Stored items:
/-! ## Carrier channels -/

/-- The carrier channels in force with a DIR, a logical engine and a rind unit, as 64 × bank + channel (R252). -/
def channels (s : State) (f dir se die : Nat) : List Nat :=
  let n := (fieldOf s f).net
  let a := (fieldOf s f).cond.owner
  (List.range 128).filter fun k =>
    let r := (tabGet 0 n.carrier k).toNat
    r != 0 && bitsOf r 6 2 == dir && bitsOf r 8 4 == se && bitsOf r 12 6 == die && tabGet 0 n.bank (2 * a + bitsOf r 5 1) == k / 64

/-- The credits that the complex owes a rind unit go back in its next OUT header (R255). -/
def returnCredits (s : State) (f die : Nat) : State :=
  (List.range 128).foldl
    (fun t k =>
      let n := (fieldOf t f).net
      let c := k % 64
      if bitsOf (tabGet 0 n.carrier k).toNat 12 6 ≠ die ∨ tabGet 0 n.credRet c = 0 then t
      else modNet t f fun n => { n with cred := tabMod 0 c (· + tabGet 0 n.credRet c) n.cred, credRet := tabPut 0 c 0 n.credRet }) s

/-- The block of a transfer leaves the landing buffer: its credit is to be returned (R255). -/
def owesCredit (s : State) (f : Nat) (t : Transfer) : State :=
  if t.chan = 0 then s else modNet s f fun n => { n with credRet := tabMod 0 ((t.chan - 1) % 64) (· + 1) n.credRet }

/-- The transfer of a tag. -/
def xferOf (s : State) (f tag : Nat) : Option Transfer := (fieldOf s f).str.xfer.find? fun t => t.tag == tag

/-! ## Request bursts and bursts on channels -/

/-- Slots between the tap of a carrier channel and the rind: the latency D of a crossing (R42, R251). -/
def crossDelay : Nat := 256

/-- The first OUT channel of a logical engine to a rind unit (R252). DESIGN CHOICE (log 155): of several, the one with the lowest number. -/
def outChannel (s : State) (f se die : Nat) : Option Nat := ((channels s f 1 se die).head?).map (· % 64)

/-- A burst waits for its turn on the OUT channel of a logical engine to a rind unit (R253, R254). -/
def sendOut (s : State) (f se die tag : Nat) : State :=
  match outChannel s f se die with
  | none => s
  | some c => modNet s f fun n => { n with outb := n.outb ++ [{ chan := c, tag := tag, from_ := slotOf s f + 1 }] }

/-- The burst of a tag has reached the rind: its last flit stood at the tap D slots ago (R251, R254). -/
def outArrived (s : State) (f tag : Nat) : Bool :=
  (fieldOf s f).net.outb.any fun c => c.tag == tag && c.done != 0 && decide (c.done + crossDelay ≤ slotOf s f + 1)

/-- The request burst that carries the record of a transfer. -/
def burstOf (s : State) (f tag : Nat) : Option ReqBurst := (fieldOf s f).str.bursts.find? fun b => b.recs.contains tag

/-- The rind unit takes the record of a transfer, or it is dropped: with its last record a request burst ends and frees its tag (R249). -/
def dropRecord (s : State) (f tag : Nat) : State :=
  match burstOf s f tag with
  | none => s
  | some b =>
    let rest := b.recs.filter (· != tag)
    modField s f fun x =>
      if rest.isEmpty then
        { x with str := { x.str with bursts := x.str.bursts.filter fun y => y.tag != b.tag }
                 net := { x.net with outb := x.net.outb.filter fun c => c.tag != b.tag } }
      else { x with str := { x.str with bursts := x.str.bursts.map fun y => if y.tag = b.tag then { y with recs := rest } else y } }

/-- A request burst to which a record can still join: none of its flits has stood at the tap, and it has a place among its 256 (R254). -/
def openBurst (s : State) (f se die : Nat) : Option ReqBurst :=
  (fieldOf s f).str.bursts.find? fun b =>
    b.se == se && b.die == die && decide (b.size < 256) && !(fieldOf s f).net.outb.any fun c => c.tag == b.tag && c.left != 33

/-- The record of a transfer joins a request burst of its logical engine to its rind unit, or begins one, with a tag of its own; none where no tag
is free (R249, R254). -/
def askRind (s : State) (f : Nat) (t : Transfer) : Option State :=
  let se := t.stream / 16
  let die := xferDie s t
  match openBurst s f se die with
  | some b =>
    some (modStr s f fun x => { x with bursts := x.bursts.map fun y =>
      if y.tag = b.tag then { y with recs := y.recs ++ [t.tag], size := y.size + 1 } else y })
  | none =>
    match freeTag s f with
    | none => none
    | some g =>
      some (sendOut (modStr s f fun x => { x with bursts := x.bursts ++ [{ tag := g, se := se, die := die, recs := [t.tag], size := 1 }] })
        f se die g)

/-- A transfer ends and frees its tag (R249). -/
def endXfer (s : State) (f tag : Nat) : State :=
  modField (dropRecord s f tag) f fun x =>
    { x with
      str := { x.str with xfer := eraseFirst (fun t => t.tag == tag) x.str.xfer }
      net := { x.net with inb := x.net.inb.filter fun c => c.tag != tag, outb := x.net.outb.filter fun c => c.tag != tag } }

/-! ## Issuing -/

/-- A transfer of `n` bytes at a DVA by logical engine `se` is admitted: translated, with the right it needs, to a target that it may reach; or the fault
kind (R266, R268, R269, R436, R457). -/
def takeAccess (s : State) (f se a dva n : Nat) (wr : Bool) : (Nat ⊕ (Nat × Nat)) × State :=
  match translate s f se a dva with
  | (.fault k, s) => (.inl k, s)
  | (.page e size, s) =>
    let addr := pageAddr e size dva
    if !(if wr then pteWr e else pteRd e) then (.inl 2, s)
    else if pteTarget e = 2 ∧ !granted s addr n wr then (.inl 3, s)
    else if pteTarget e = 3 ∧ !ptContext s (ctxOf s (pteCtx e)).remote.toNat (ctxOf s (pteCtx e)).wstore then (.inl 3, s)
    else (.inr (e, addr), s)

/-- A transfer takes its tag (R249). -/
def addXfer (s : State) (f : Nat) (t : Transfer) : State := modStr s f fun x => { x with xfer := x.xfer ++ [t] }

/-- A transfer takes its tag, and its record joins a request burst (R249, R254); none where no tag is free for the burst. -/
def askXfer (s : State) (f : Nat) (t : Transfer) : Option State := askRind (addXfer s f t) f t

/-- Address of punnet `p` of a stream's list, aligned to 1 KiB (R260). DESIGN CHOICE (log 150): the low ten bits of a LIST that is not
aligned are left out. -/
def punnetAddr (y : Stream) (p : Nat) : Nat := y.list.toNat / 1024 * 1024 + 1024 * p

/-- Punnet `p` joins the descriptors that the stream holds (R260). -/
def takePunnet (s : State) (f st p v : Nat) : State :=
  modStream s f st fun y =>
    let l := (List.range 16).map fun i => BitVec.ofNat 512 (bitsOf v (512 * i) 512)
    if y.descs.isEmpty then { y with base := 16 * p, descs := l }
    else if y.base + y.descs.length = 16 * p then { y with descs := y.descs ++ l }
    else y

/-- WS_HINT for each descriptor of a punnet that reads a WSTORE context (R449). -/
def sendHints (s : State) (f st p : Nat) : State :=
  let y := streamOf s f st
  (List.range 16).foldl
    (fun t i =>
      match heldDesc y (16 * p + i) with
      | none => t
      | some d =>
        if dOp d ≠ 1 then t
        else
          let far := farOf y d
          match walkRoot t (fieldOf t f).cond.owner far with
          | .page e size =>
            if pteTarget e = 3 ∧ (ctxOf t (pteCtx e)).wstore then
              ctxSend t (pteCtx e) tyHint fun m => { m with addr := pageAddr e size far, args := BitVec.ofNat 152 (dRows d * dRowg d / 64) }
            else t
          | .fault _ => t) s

> _TASK_
Working from the entries above, find every line in which the word "where" occurs and copy it.

> _RESPONSE BOX_
/-- The record of a transfer joins a request burst of its logical engine to its rind unit, or begins one, with a tag of its own; none where no tag
/-- A transfer takes its tag, and its record joins a request burst (R249, R254); none where no tag is free for the burst. -/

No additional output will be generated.